(Task material)

-- ==== Sys2Proof/Machine/Dispatch.lean ====
section
/-! DEFINITION. One arm per instruction. -/

namespace Sys2Proof.Machine

def exec (i : Instr) (s : State) : Host.Outcome State Fault Refusal :=
  match i with
  | .nop => Sys2Proof.Machine.execNop s
  | .select => Sys2Proof.Machine.execSelect s
  | .gather => Sys2Proof.Machine.execGather s
  | .encode => Sys2Proof.Machine.execEncode s
  | .store => Sys2Proof.Machine.execStore s
  | .process => Sys2Proof.Machine.execProcess s
  | .load => Sys2Proof.Machine.execLoad s
  | .decode => Sys2Proof.Machine.execDecode s
  | .pack => Sys2Proof.Machine.execPack s
  | .start => Sys2Proof.Machine.execStart s
  | .sreset => Sys2Proof.Machine.execSreset s
  | .blockIndiv f => Sys2Proof.Machine.execBlockIndiv f s
  | .blockDiff f => Sys2Proof.Machine.execBlockDiff f s
  | .blockT f => Sys2Proof.Machine.execBlockT f s
  | .blockH f => Sys2Proof.Machine.execBlockH f s
  | .blockPlanar f => Sys2Proof.Machine.execBlockPlanar f s

end Sys2Proof.Machine
end

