/-- 41_decoder.md R89: a T or H word decodes to opaque black, `MODE` is 2 or 3 and `UNK` is set; nothing else
changes, so the unit does not halt. -/
def Obligations.UnknownModesDecodeToBlack : Prop :=
  ∀ s : State, s.Idle → ∃ px : Tile, (∀ k : Fin 16, px[k] = 0xFF000000#32) ∧
    (∀ f : TFields, f.wf = true →
      exec (.blockT f) s = .next { s with pix := px, mode := .t, unk := true }) ∧
    (∀ f : HFields, f.wf = true →
      exec (.blockH f) s = .next { s with pix := px, mode := .h, unk := true })

/-- 41_decoder.md R88: the pixels of a PLANAR word, `i` the column and `j` the row. -/
def Obligations.PlanarPixelsFollowFields : Prop :=
  ∀ (s : State) (f : PlanarFields), s.Idle → f.wf = true →
    ∃ px : Tile, exec (.blockPlanar f) s = .next { s with pix := px, mode := .planar } ∧
      ∀ k : Fin 16, pixelIs px[k]
        (planarValue k (expand6Nat f.ro) (expand6Nat f.rh) (expand6Nat f.rv))
        (planarValue k (expand7Nat f.go) (expand7Nat f.gh) (expand7Nat f.gv))
        (planarValue k (expand6Nat f.bo) (expand6Nat f.bh) (expand6Nat f.bv))

/-- The model's choice (notes/assumptions/10.md): a block-word term whose fields give another class, so that
no word is it, is refused. -/
def Obligations.IllFormedBlockTermsAreRefused : Prop :=
  ∀ (i : Instr) (s : State), i.wellFormed = false → exec i s = .refused .illFormedBlockWord

/-- 30_encoding.md R56, R57, R58, R61 (the base-colour and planar positions are the spec's general knowledge G2,
G3, notes/assumptions/12.md): where each field of an INDIV, DIFF or PLANAR word lies in the decode word, in plain
numbers; the split planar fields assembled. -/
def Obligations.BlockFieldsSitAtTheirPositions : Prop :=
  ∀ (w : BlockWord) (bits : Nat → Nat → Nat), (∀ lo n, bits lo n = w.toNat / 2 ^ lo % 2 ^ n) →
    (∀ f, decodeBlock w = .blockIndiv f →
      bits 1 1 = 0 ∧ f.flip.toNat = bits 0 1 ∧ f.tcw1.toNat = bits 2 3 ∧ f.tcw0.toNat = bits 5 3 ∧
      f.b2.toNat = bits 8 4 ∧ f.b1.toNat = bits 12 4 ∧ f.g2.toNat = bits 16 4 ∧ f.g1.toNat = bits 20 4 ∧
      f.r2.toNat = bits 24 4 ∧ f.r1.toNat = bits 28 4 ∧ f.selL.toNat = bits 32 16 ∧
      f.selM.toNat = bits 48 16) ∧
    (∀ f, decodeBlock w = .blockDiff f →
      bits 1 1 = 1 ∧ f.flip.toNat = bits 0 1 ∧ f.tcw1.toNat = bits 2 3 ∧ f.tcw0.toNat = bits 5 3 ∧
      f.db.toNat = bits 8 3 ∧ f.b1.toNat = bits 11 5 ∧ f.dg.toNat = bits 16 3 ∧ f.g1.toNat = bits 19 5 ∧
      f.dr.toNat = bits 24 3 ∧ f.r1.toNat = bits 27 5 ∧ f.selL.toNat = bits 32 16 ∧
      f.selM.toNat = bits 48 16) ∧
    (∀ f, decodeBlock w = .blockPlanar f →
      bits 1 1 = 1 ∧ f.ro.toNat = bits 25 6 ∧ f.go.toNat = 64 * bits 24 1 + bits 17 6 ∧
      f.bo.toNat = 32 * bits 16 1 + 8 * bits 11 2 + bits 7 3 ∧ f.rh.toNat = 2 * bits 2 5 + bits 0 1 ∧
      f.gh.toNat = bits 57 7 ∧ f.bh.toNat = bits 51 6 ∧ f.rv.toNat = bits 45 6 ∧ f.gv.toNat = bits 38 7 ∧
      f.bv.toNat = bits 32 6 ∧ f.f31.toNat = bits 31 1 ∧ f.f23.toNat = bits 23 1 ∧
      f.f15_13.toNat = bits 13 3 ∧ f.f10.toNat = bits 10 1)

/-- 30_encoding.md R59: the class of a decode word, red tested before green, green before blue. -/
def Obligations.ClassFollowsOverflowOrder : Prop :=
  ∀ (w : BlockWord) (r2 g2 b2 : Int),
    r2 = (w.extractLsb' 27 5).toNat + (w.extractLsb' 24 3).toInt →
    g2 = (w.extractLsb' 19 5).toNat + (w.extractLsb' 16 3).toInt →
    b2 = (w.extractLsb' 11 5).toNat + (w.extractLsb' 8 3).toInt →
    (classify w = .indiv ↔ w.getLsbD 1 = false) ∧
    (classify w = .t ↔ w.getLsbD 1 = true ∧ (r2 < 0 ∨ 31 < r2)) ∧
    (classify w = .h ↔ w.getLsbD 1 = true ∧ (0 ≤ r2 ∧ r2 ≤ 31) ∧ (g2 < 0 ∨ 31 < g2)) ∧
    (classify w = .planar ↔
      w.getLsbD 1 = true ∧ (0 ≤ r2 ∧ r2 ≤ 31) ∧ (0 ≤ g2 ∧ g2 ≤ 31) ∧ (b2 < 0 ∨ 31 < b2)) ∧
    (classify w = .diff ↔
      w.getLsbD 1 = true ∧ (0 ≤ r2 ∧ r2 ≤ 31) ∧ (0 ≤ g2 ∧ g2 ≤ 31) ∧ (0 ≤ b2 ∧ b2 ≤ 31))

/-- 30_encoding.md R60: the sixteen values of the byte `(v, dv)` that overflow. -/
def Obligations.OverflowSetIsTheSixteenBytes : Prop :=
  ∀ (v : BitVec 5) (dv : BitVec 3), overflows v dv = true ↔
    (v ++ dv : BitVec 8) ∈ ([0x04#8, 0x0C#8, 0x14#8, 0x1C#8, 0x05#8, 0x0D#8, 0x15#8, 0x06#8, 0x0E#8, 0x07#8,
      0xF9#8, 0xF2#8, 0xFA#8, 0xEB#8, 0xF3#8, 0xFB#8] : List (BitVec 8))

/-- 30_encoding.md R54: `P` reverses the bytes of each half, is an involution and a bijection, has the values
the rule names, and turns the memory bytes `b_0` to `b_7` into `b_4 b_5 b_6 b_7 b_0 b_1 b_2 b_3`. -/
def Obligations.PermutationReversesHalves : Prop :=
  (∀ d : BlockWord,
    (permute d).extractLsb' 0 8 = d.extractLsb' 24 8 ∧ (permute d).extractLsb' 8 8 = d.extractLsb' 16 8 ∧
    (permute d).extractLsb' 16 8 = d.extractLsb' 8 8 ∧ (permute d).extractLsb' 24 8 = d.extractLsb' 0 8 ∧
    (permute d).extractLsb' 32 8 = d.extractLsb' 56 8 ∧ (permute d).extractLsb' 40 8 = d.extractLsb' 48 8 ∧
    (permute d).extractLsb' 48 8 = d.extractLsb' 40 8 ∧ (permute d).extractLsb' 56 8 = d.extractLsb' 32 8) ∧
  (∀ d : BlockWord, permute (permute d) = d) ∧ Function.Bijective permute ∧
  permute 0#64 = 0#64 ∧ permute 0xFFFFFFFFFFFFFFFF#64 = 0xFFFFFFFFFFFFFFFF#64 ∧
  permute 0x0123456789ABCDEF#64 = 0x67452301EFCDAB89#64 ∧
  ∀ b0 b1 b2 b3 b4 b5 b6 b7 : Byte,
    permute (word8 b0 b1 b2 b3 b4 b5 b6 b7) = b4 ++ b5 ++ b6 ++ b7 ++ b0 ++ b1 ++ b2 ++ b3

/-- 30_encoding.md R66: with `K` the big-endian reading of the eight memory bytes, `w[n] = K[(n + 32) mod 64]`. -/
def Obligations.DecodeWordExchangesStandardHalves : Prop :=
  ∀ (b0 b1 b2 b3 b4 b5 b6 b7 : Byte) (n : Nat), n < 64 →
    (permute (word8 b0 b1 b2 b3 b4 b5 b6 b7)).getLsbD n =
      (b0 ++ b1 ++ b2 ++ b3 ++ b4 ++ b5 ++ b6 ++ b7).getLsbD ((n + 32) % 64)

(What is expected)
Working from the records above, write out verbatim only the lines from the line containing "def Obligations.IllFormedBlockTermsAreRefused : Prop" through the line containing "f.bo.toNat = 32".

(Answer for the task)
def Obligations.IllFormedBlockTermsAreRefused : Prop :=
  ∀ (i : Instr) (s : State), i.wellFormed = false → exec i s = .refused .illFormedBlockWord

/-- 30_encoding.md R56, R57, R58, R61 (the base-colour and planar positions are the spec's general knowledge G2,
G3, notes/assumptions/12.md): where each field of an INDIV, DIFF or PLANAR word lies in the decode word, in plain
numbers; the split planar fields assembled. -/
def Obligations.BlockFieldsSitAtTheirPositions : Prop :=
  ∀ (w : BlockWord) (bits : Nat → Nat → Nat), (∀ lo n, bits lo n = w.toNat / 2 ^ lo % 2 ^ n) →
    (∀ f, decodeBlock w = .blockIndiv f →
      bits 1 1 = 0 ∧ f.flip.toNat = bits 0 1 ∧ f.tcw1.toNat = bits 2 3 ∧ f.tcw0.toNat = bits 5 3 ∧
      f.b2.toNat = bits 8 4 ∧ f.b1.toNat = bits 12 4 ∧ f.g2.toNat = bits 16 4 ∧ f.g1.toNat = bits 20 4 ∧
      f.r2.toNat = bits 24 4 ∧ f.r1.toNat = bits 28 4 ∧ f.selL.toNat = bits 32 16 ∧
      f.selM.toNat = bits 48 16) ∧
    (∀ f, decodeBlock w = .blockDiff f →
      bits 1 1 = 1 ∧ f.flip.toNat = bits 0 1 ∧ f.tcw1.toNat = bits 2 3 ∧ f.tcw0.toNat = bits 5 3 ∧
      f.db.toNat = bits 8 3 ∧ f.b1.toNat = bits 11 5 ∧ f.dg.toNat = bits 16 3 ∧ f.g1.toNat = bits 19 5 ∧
      f.dr.toNat = bits 24 3 ∧ f.r1.toNat = bits 27 5 ∧ f.selL.toNat = bits 32 16 ∧
      f.selM.toNat = bits 48 16) ∧
    (∀ f, decodeBlock w = .blockPlanar f →
      bits 1 1 = 1 ∧ f.ro.toNat = bits 25 6 ∧ f.go.toNat = 64 * bits 24 1 + bits 17 6 ∧
      f.bo.toNat = 32 * bits 16 1 + 8 * bits 11 2 + bits 7 3 ∧ f.rh.toNat = 2 * bits 2 5 + bits 0 1 ∧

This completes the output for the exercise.